Scaling guide

A walkthrough from 1 to 32 GPUs with Kempner’s H200 cluster as the reference hardware. Every number on this page is from the measured benchmarks — if you want the raw data, go to MFU scaling (dense) and MoE Expert Parallelism. This page decides when to reach for each dimension and what throughput you should expect.

The order of parallelism

Before any scaling decision, keep the canonical order in mind. build_parallel_model applies the intra-stage parallelisms in this exact sequence:

TP → EP → [FP8] → AC → FSDP (dp_shard)

Pipeline parallelism is applied separately in scripts/train.py (split into stages before build_parallel_model runs on each stage), and DP replicate / CP are mesh dimensions without a dedicated apply step — they fall out of how the DeviceMesh is constructed. Getting the order wrong is silent: gradients can be mathematically wrong but the loss curve looks plausible. Let the validator enforce the mesh shape, and pick your dimensions knowing what each costs.

What each dimension costs

Dimension

Memory win

Comm pattern

When it earns its keep

FSDP (dp_shard)

params, grads, opt state sharded

once per step (all-gather + reduce-scatter)

Always, unless model doesn’t fit even at ep+tp+pp

TP

shards attention + MLP activations

every matmul (all-gather + reduce-scatter)

When a model is too big for FSDP alone, or n_layers is the bottleneck

PP

shards layers across stages

once per micro-batch (P2P send/recv)

When TP+FSDP still can’t fit (70B memory-tight)

EP (MoE only)

shards expert weights

all-to-all on dispatch + combine

When expert weights dominate param budget; required at 32+ experts

CP

shards along sequence

n/a (stub, not wired up)

Not yet

DP replicate

none

all-reduce on grads across replicas

Rarely — shrinks all-reduce domain at memory cost

Matching principle: cheap collectives first, expensive last. FSDP fires one all-gather per step; TP fires one per matmul. At equal memory savings, FSDP wins until it can’t fit.

1 GPU — smoke test

Your first job is to confirm the loop works end-to-end. Use either hf_wikitext.toml (~40M params, HF streaming) or debug.toml (pre-tokenized path). See End-to-end training run.

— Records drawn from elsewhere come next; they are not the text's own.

-- ==== Sys2Proof/Tests/Slice0.lean ====
section
/-! SUPPORT. Tests: ill-formed terms, words of the spec's own examples, single steps with results taken from the spec, and a witness
for the hypotheses of each statement. -/
open Sys2Proof Sys2Proof.Machine

/- One theorem at a time: each holds a thread while the kernel evaluates it. -/
set_option Elab.async false

/-! ## Ill-formed terms: one for each check of `Instr.wf` -/

theorem test_wf_two_literals : (Instr.add false (.v 1) (.lit 1) (.lit 2)).wf = false := by decide
theorem test_wf_two_uniform_literals : (Instr.uadd false 1 (.lit 1) (.lit64 2)).wf = false := by decide
theorem test_wf_store_literal_and_offset : (Instr.st false (.lit 1) (.s 0) (some 4) 0 .nat).wf = false := by decide
theorem test_wf_uniform_store_literal_and_offset : (Instr.ust false (.lit 1) 0 (some 4) 0 .nat).wf = false := by decide
theorem test_wf_ldc_acquire : (Instr.ldc false (.v 1) (.s 0) none .sync).wf = false := by decide
theorem test_wf_uld_x2 : (Instr.uld false 1 2 none 0 .x2).wf = false ∧ (Instr.uld false 1 2 none 0 .x4).wf = false := by decide
theorem test_wf_ust_x2 : (Instr.ust false (.s 1) 2 none 0 .x2).wf = false ∧ (Instr.ust false (.s 1) 2 none 0 .x4).wf = false := by decide
theorem test_wf_fence_no_stream : (Instr.fence false 0 .core .acq).wf = false := by decide
theorem test_wf_acst_two_literals : (Instr.acst false 0 (.lit 0) (.lit 16)).wf = false := by decide
theorem test_wf_acld_two_literals : (Instr.acld false 0 (.lit 0) (.lit 16)).wf = false := by decide
theorem test_wf_ring_init_no_count : (Instr.ringInit false 0 (.lit 0) 0xF1).wf = true := by decide
theorem test_wf_csrw_flags : (Instr.csrw false (.s 0) .flags).wf = false ∧ (Instr.csrw false (.s 0) .trapvec).wf = false := by decide
/-- Words that stand for nothing are refused: a reserved major, two literal codes, reserved relations, scopes, engine classes, levels,
functions, control registers, MODE fields, types and sizes, and reserved bits of the lattice, matrix and ring forms (R30, R34, R42,
R45 to R47, R231). -/
theorem test_wf_words_refused :
    ([0x47000000#32, 0x1001F0F0, 0x62000000, 0x19280203, 0x3F440500, 0x620001A5, 0x7B40C000, 0x7DA000E8, 0x7D0180E8, 0x7EC50007,
      0x01800000, 0x01000010, 0x1B080211, 0x5806C627, 0x5A06C605, 0x7008D4D8, 0x7000DED8, 0x6A10C600, 0x7C06C9E9].all
      fun w => (decodeWords [w, 1, 2]).isNone) = true := by decide +kernel
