/-- The life cycle: the transition in progress with the R386 step it stands at, and the command to settle; whether scan is
open, or opens after the next fiddlehead; debug unlock accepted and enabled; refusals in a row and blocks by port; the owner
signature; the last wipe. -/
structure Lcs where
  op : Option Nat := none
  step : Nat := 0
  reader : Nat := 0
  token : BitVec 16 := 0
  scanDue : Bool := false
  scanOpen : Bool := false
  unlocked : Bool := false
  debugOpen : Bool := false
  refusals : NMap Nat := []
  blocked : NMap (Option Nat) := []
  sig : NMap Word := []
  wipeOk : Bool := false
  wipeUs : Nat := 0
  debugDue : Bool := false
deriving DecidableEq, Repr

/-- One reader's attestation (R388). -/
structure Attest where
  nonce : NMap Word := []
  running : Bool := false
  ready : Bool := false
  report : List Byte := []
deriving DecidableEq, Repr

/-- The KEY engine: the vault, whether region 2 holds a key, the public key, whether the certificate matches it, the certificate's
length and words. -/
structure Key where
  vault : Option (BitVec 256) := none
  held : Bool := false
  pub : BitVec 512 := 0
  certOk : Bool := false
  certLen : Nat := 0
  cert : NMap Word := []
  att : NMap Attest := []
deriving DecidableEq, Repr

/-! ### PWR (R398 to R420) -/

/-- The retention register (R404). -/
structure Retention where
  written : Bool := false
  unclean : Bool := false
  sentence : Nat := 0
  hintSeq : Nat := 0
  hintSlot : Nat := 0
  cause : Nat := 0
  causeValid : Bool := false
deriving DecidableEq, Repr

structure Pwr where
  phase : Phase := .powerOnReset
  powerDown : Bool := false
  railsGood : BitVec 5 := 0
  vkeep : Bool := false
  vfuse : Bool := false
  mvA : Nat := 0
  mvB : Nat := 0
  minA : Nat := 0xFFFF
  minB : Nat := 0xFFFF
  tempA : Int := 0
  tempB : Int := 0
  tempPeak : Option Int := none
  cause : Nat := 0
  chipResets : Nat := 0
  stoppedStep : Nat := 0
  stopSource : Nat := 0
  fiddleUs : Nat := 0
  fwMs : Nat := 0
  cfgMs : Nat := 0
  readyMs : Nat := 0
  goodAt : Nat := 0
  stepAt : Nat := 0
  fiddleEnd : Nat := 0
  fwLoaded : Bool := false
  fwSlot : Nat := 0
  fwFallback : Bool := false
  fwSec : Nat := 0
  fwMajor : Nat := 0
  fwMinor : Nat := 0
  ready : Bool := false
  retValid : Bool := false
  uncleanFound : Bool := false
  ret : Retention := {}
  retAtStart : Retention := {}
  paces : NMap Nat := []
  lows : NMap Nat := []
  slow : BitVec 16 := 0
  resetLow : Bool := false
deriving DecidableEq, Repr

/-! ### CFG, HIF and management (R421 to R439) -/

/-- A mark on a configuration slot (R426): kind 1 seal, 2 load, 3 accept; the recorder sequence number; generation. -/
structure Mark where
  kind : Nat
  seq : Nat
  generation : Nat
deriving DecidableEq, Repr

/-- A configuration or firmware slot (R426, R439): the bytes programmed, what they spell, and its marks, newest first. -/
structure Slot where
  bytes : NMap Byte := []
  image : Option Image := none
  fw : Option FwImage := none
  marks : List Mark := []
  isOpen : Bool := false
deriving DecidableEq, Repr

/-- One reader's upload window (R439). -/
structure Upload where
  off : Nat := 0
  data : NMap Word := []
deriving DecidableEq, Repr

/-- The CFG block (R421 to R439). `loadDue` is the slot whose load begins at the next capture, `loading` the one under way;
`loadBy`, `acceptBy` and `plugBy` are the reader and token to settle; `acceptFn` and `acceptOut` follow the acceptance press,
`clearDry` says that dry is cleared at the next capture; `plugWriting` is the image being written to the plug. `rws` holds
the staged settings in force, `rwsShown` the ones replaced since the last publish, `rw` plain registers. -/
structure Cfg where
  slots : NMap Slot := []
  image : Option Image := none
  slot : Nat := 0
  dry : Bool := true
  foreign : Bool := false
  signedOk : Bool := false
  loadDue : Option Nat := none
  loading : Option Nat := none
  loadBy : Option (Nat × BitVec 16) := none
  acceptState : Nat := 0
  acceptAt : Nat := 0
  acceptBy : Option (Nat × BitVec 16) := none
  acceptFn : FnSt := {}
  acceptOut : Bool := false
  clearDry : Bool := false
  resultOp : Nat := 0
  resultCheck : Nat := 0
  resultSection : Nat := 0
  plugState : Nat := 0
  plugMbit : Nat := 0
  plugGen : Nat := 0
  plugWriting : Option Image := none
  plugBy : Option (Nat × BitVec 16) := none
  uploads : NMap Upload := []
  rws : NMap Word := []
  rwsShown : List (Nat × Word) := []
  rw : NMap Word := []
deriving DecidableEq, Repr
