/-! ### Validity at capture (R246) -/

/-- One session judged at the capture of ruler instants tcA and tcB. -/
def Blocks.judged (b : Blocks) (c : ConsCfg) (r : Cons) : Cons :=
  let held := r.held.isSome
  let mapped := fun ch => if r.stampEpoch = b.tsy.epoch then b.ageNum ch (b.tcOf ch) r.stamp else none
  let ageGood := fun ch => match mapped ch with
    | some a => decide (a ≤ (c.ageMax * 10000 : Nat) * b.mapDen)
    | none => false
  let wd := held && decide (b.tcOf .a - r.acceptedA ≤ c.tWd * 10000) && decide (b.tcOf .b - r.acceptedB ≤ c.tWd * 10000)
  let age := held && ageGood .a && ageGood .b
  let rt := c.partner.isNone || (r.echo.isSome && decide (b.tcOf .a - r.echoA ≤ c.tRtMax * 10000) &&
    decide (b.tcOf .b - r.echoB ≤ c.tRtMax * 10000))
  let open_ := decide (r.state = 2) || (decide (r.state = 3) && c.partner.isSome)
  let valid := b.tsy.cellValid && open_ && wd && (age || decide (r.state = 3)) && rt
  let first := if !wd then some 416 else if !age && decide (r.state = 2) then some 417 else if !rt then some 418 else none
  { r with
    valid := valid, wdOk := wd, ageOk := age, rtOk := rt
    age := if held then (mapped .a).map fun a => (a / (b.mapDen * 1000)).toNat else none
    rt := if c.partner.isSome && r.echo.isSome then some ((b.tcOf .a - r.echoA) / 1000) else none
    why := if valid then [] else if !held then r.why else
      match first with
      | some i => if r.why.contains i then r.why else i :: r.why
      | none => r.why }

/-- Every session is judged; sources 416 to 418 follow. -/
def State.judgeSessions (s : State) : State :=
  let s1 := forL s.b.img.cons (fun x s => s.onCons x.1 (s.b.judged x.2)) s
  forL [416, 417, 418] (fun i s =>
    s.cond i (s.b.sfrLive i) (sessWord (((s.b.img.cons.find? fun x => (s.b.consOf x.1).why.contains i).map (·.1)).getD 0))) s1

/-- A cell-time step puts every open session into re-timing, and restarts a re-timing (R249); open assemblies are abandoned
(R255). -/
def Sfr.retime (r : Sfr) : Sfr :=
  { r with asmA := [], asmB := [], cons := nmapv r.cons {} fun _ c => if c.state = 1 then c else { c with state := 3, retimed := 0 } }

/-! ### Sending (R248, R252 to R254) -/

/-- The setup flag a producer session sends (R248). -/
def Blocks.sendsSetup (b : Blocks) (c : ProdCfg) (p : Prod) : Bool :=
  match c.partner with
  | some k => decide ((b.consOf k).state = 1)
  | none => decide (p.frames < 16)

/-- The echo a producer session sends: the newest counter accepted from its partner. -/
def Blocks.echoSent (b : Blocks) (c : ProdCfg) : Option Nat :=
  match c.partner with
  | some k => if (b.consOf k).held.isSome then some (b.consOf k).aliveLast else none
  | none => none
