def execLichenExchangeMissed (t : Nat) (ch : Ch) (i : Fin 48) (s : State) : Host.Outcome State Fault Refusal :=
  .next ((s.tick t).exchangeMissed ch i.val)

/-- A channel's discrepancy count has reached T: lock-out and source 144. -/
def State.discrepancy (i : Nat) (s : State) : State :=
  let l := s.b.lichen i
  if s.b.running && !s.b.resetting .lio && s.b.lioKind i != 0 && !l.lock &&
      decide (s.b.discSamples i ≤ max l.discA l.discB) && decide (0 < max l.discA l.discB) then
    ((s.onLichen i fun l => { l with lock := true, sig := false, sigB := false, zeroSince := true }).cond 144 true (mkw i)).signalsMoved
      s.b
  else s

def execDiscrepancyTimeout (t : Nat) (i : Fin 48) (s : State) : Host.Outcome State Fault Refusal :=
  .next ((s.tick t).discrepancy i.val)

/-- The pair restarts in the both-safe state (R126, R131, R140). Its verdict history and count stay. -/
def Lichen.restart (l : Lichen) : Lichen :=
  let t := fun (m : Term) => { m with zeroRun := 0, run := 0, out := false }
  { l with a := t l.a, b := t l.b, discA := 0, discB := 0, prevA := 0, prevB := 0, fresh := true, sig := false
           sigB := false, zeroSince := true }

/-- A lichen's first-use state (R140): everything but its statistics. A test-pulse fault ends with it, though its source may
still be latched. DESIGN CHOICE (log 62). -/
def Lichen.firstUse (l : Lichen) : Lichen := { bad := l.bad }

/-- A clear of source 144 ends the lock-outs (R126). -/
def State.cleared144 (s : State) : State :=
  s.onLio fun l =>
    { l with lichens := nmapv l.lichens {} fun _ x => if x.lock && x.a.out == x.b.out then { x with lock := false }.restart else x }

/-- A clear of a test-pulse source ends its part of every test-pulse fault; a pair whose terminal leaves the fault restarts
(R131, R132). -/
def Lichen.clearTpf (l : Lichen) (src : Nat) : Lichen :=
  let f := fun (m : Term) => { m with tpf := m.tpf.filter (· != src), tpfLive := m.tpfLive.filter (· != src) }
  let l1 := { l with a := f l.a, b := f l.b }
  if (l.a.tpf.contains src && l1.a.tpf.isEmpty) || (l.b.tpf.contains src && l1.b.tpf.isEmpty) then l1.restart else l1

def State.clearedTpf (src : Nat) (s : State) : State :=
  (s.onLio fun l => { l with lichens := nmapv l.lichens {} fun _ x => x.clearTpf src }).onTpg fun g =>
    if src = 208 then { g with fault := g.fault &&& 0xFF00 }
    else if src = 209 then { g with fault := g.fault &&& 0x00FF } else g
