/-! ### Signed export (R337) -/

def State.onExport (rd : Nat) (f : Export → Export) (s : State) : State :=
  s.onRecd fun r => { r with exports := nupd r.exports rd {} f }

/-- A record that can be read in state 1. -/
def Recorder.readable (r : Recorder) (seq : Nat) : Bool := (r.find seq).state == 1

/-- Op start: refused without a usable device key; else the stream is formed. -/
def State.exportBegin (rd : Nat) (s : State) : State × Nat :=
  let x := nget s.b.recd.exports rd {}
  if x.count < 1 ∨ 1024 < x.count then (s, rBadArg)
  else if !s.b.keyUsable || x.state == 1 then
    (if x.state = 1 then s else s.onExport rd fun x => { x with state := 4 }, rRefused)
  else
    (s.onExport rd fun x =>
      { x with state := 1
               seqs := ((List.range x.count).map (x.first + ·)).filter s.b.recd.readable }, rDone)

def execExportStart (t : Nat) (rd : Reader) (token : BitVec 16) (s : State) : Host.Outcome State Fault Refusal :=
  .next ((s.tick t).wt rd pREC token (State.exportBegin rd.idx))

/-- Op abandon ends the reader's export. -/
def State.exportAbandon (rd : Nat) (s : State) : State × Nat :=
  (s.onExport rd fun x => { x with state := 0, seqs := [] }, rDone)

def execExportAbandon (t : Nat) (rd : Reader) (token : BitVec 16) (s : State) : Host.Outcome State Fault Refusal :=
  .next ((s.tick t).wt rd pREC token (State.exportAbandon rd.idx))

/-- The export header. -/
def Blocks.exportHeader (b : Blocks) (x : Export) : List Byte :=
  fitBytes (beBytes 1 2 ++ beBytes x.seqs.length 2 ++ beBytes b.serial.toNat 8 ++ beBytes b.img.cellId.toNat 8 ++
    beBytes x.first 6 ++ beBytes (x.first + x.count - 1) 6 ++
    (List.range 4).flatMap (fun i => beBytes (nget x.nonce i 0).toNat 4) ++ beBytes b.optime 7 ++ beBytes b.life.code 1 ++
    beBytes b.recd.powerCycles 4) 64

/-- The stream is complete: header, digest over header and records, signature; overtaken, and unsigned, where a record of
it can no longer be read. -/
def State.exportFinish (rd : Nat) (s : State) : State :=
  let x := nget s.b.recd.exports rd {}
  if x.state ≠ 1 then s
  else if x.seqs.all s.b.recd.readable then
    let h := s.b.exportHeader x
    let d := Config.sha256 (h ++ x.seqs.flatMap fun q => (s.b.recd.find q).data)
    s.onExport rd fun x => { x with state := 2, header := h, hash := d, sig := s.b.sign d }
  else s.onExport rd fun x => { x with state := 3 }

def execExportComplete (t : Nat) (rd : Reader) (s : State) : Host.Outcome State Fault Refusal :=
  .next ((s.tick t).exportFinish rd.idx)

/-! ### The REC page (R340) -/

/-- The sequence number in a slot that can be read: marked, and not cleared. -/
def Recorder.readableAt (r : Recorder) (e : Nat × Option NandSlot) : Option Nat :=
  match e.2 with
  | some x => if x.marked && !r.isCleared e.1 x.record.seq then some x.record.seq else none
  | none => none

/-- The oldest rolling record readable. -/
def Recorder.oldest (r : Recorder) : Nat :=
  ((r.nand.filter fun e => pinnedSlots ≤ e.1).filterMap r.readableAt).foldl (fun m x => if m = 0 ∨ x < m then x else m) 0

/-- The records in the pinned area. -/
def Recorder.pinned (r : Recorder) : Nat := ((r.nand.filter fun e => e.1 < pinnedSlots).filterMap r.readableAt).length

/-- REC_WEAR's share of 120,000 erases in 0.1 % steps. -/
def Recorder.wear (r : Recorder) : Nat :=
  (r.erases.filter fun e => 256 ≤ e.1 && e.1 < 3072).foldl (fun m e => max m (e.2 * 1000 / 120000)) 0

/-- The REC page from 0x100. -/
def readRec (v : RView) (off : Nat) : Word :=
  let r := v.live.recd
  let w := nget r.windows v.rd {}
  let x := nget r.exports v.rd {}
  let p := nget v.live.img.profiles (fld (v.live.own v.rd (pREC + 0x184)) 4 0) {}
  match off with
  | 0x100 =>
    mkw (pl (b2n (x.state == 1)) 7 1 + pl (b2n r.clearErasing) 6 1 + pl (b2n (decide (r.wear ≥ 800))) 5 1 +
      pl (b2n r.isVolatile) 4 1 + pl (b2n (decide (r.pinned ≥ pinnedSlots))) 3 1 + pl (b2n r.stuck) 2 1 +
      pl (b2n r.headFound) 1 1 + b2n (r.recording && r.accepting))
  | 0x104 => loW r.seq
  | 0x108 => hiW r.seq
  | 0x10C => loW r.oldest
  | 0x110 => hiW r.oldest
  | 0x114 => mkw r.pinned
  | 0x118 => mkw (pl r.buffer.length 0 10 + pl r.bufPeak 16 10)
  | 0x11C => r.lost.word
  | 0x120 => mkw (pl r.rollingRetired 16 12 + pl r.wear 0 10)
  | 0x124 => loW r.powerCycles
  | 0x128 => v.live.own v.rd (pREC + 0x128)
  | 0x12C => v.live.own v.rd (pREC + 0x12C)
  | 0x130 =>
    let f := w.state == 1 || w.state == 2
    mkw (pl (b2n (f && w.fromRing)) 5 1 + pl (b2n (f && w.checkFailed)) 4 1 + pl w.state 0 3)
  | 0x13C => v.live.rw (pREC + 0x13C)
  | 0x184 => v.live.own v.rd (pREC + 0x184)
  | 0x188 => mkw (pl (b2n p.en) 31 1 + pl p.trigger 26 5 + pl p.minSev 24 2 + pl p.addrs.length 0 8)
  | 0x18C => mkw (pl p.lo 0 16 + pl p.hi 16 16)
  | 0x194 => loW x.first
  | 0x198 => hiW x.first
  | 0x19C => mkw x.count
  | 0x1A0 => mkw x.state
  | _ =>
    if 0x1B0 ≤ off ∧ off < 0x1C0 then nget x.nonce ((off - 0x1B0) / 4) 0
    else if 0x1C0 ≤ off ∧ off < 0x200 then mkw (beAt x.header (off - 0x1C0) 4)
    else if 0x200 ≤ off ∧ off < 0x220 then wordOf x.hash (7 - (off - 0x200) / 4)
    else if 0x220 ≤ off ∧ off < 0x260 then sigWord x.sig ((off - 0x220) / 4)
    else if 0x800 ≤ off ∧ off < 0xC00 then mkw (beAt w.data (off - 0x800) 4)
    else 0

end Sys2Proof.Machine
end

uv run python scripts/train.py configs/train/hf_wikitext.toml

MFU at this scale is uninformative — the loop is framework-bound, not matmul-bound. Don’t chase numbers here.

4 GPUs (single node) — FSDP is the answer

The benchmark record: 7B dense + FSDP=4 hits 53.8% MFU at 38,983 tok/s, the highest intra-node efficiency measured. This is the scale where FSDP shines:

[distributed]
dp_shard = -1     # auto-resolves to 4
tp       = 1
pp       = 1

Why pure FSDP beats TP here: at 4 GPUs on 7B, pure FSDP measures 53.8% MFU vs 34.7% for pure tp=4 (same GPUs). TP fires all-gather/reduce-scatter on every matmul; FSDP fires once per step. See the benchmark.

Reference config: configs/train/7b.toml.

8 GPUs — the scaling cliff

Going from 4 to 8 GPUs crosses a node boundary for the first time: intra-node NVLink → inter-node InfiniBand. The 7B model drops from 93% linear efficiency at 4 GPUs to 53% at 8 GPUs. Two strategies:

  1. Stay with 7B + FSDP=8 and accept the hit. Simplest; still useful for short experiments.

  2. Move to 13B + FSDP=8 — 13B on 8 H200s measures 44.4% MFU. Better absolute throughput (35,405 tok/s) because compute density per GPU grows.

Past this cliff, the slope is gentle (8 → 32 GPUs degrades only 53% → 47% efficiency). The first inter-node hop is the expensive one — design around it.

16 GPUs — TP enters the picture

At 16 GPUs, pure FSDP works but isn’t the efficient pick for larger models. Two measured options at 13B / 16 GPUs:

  • TP=4 × FSDP=4: 33.7% MFU, 53,814 tok/s. Use when you need the memory headroom or plan to scale further to 32.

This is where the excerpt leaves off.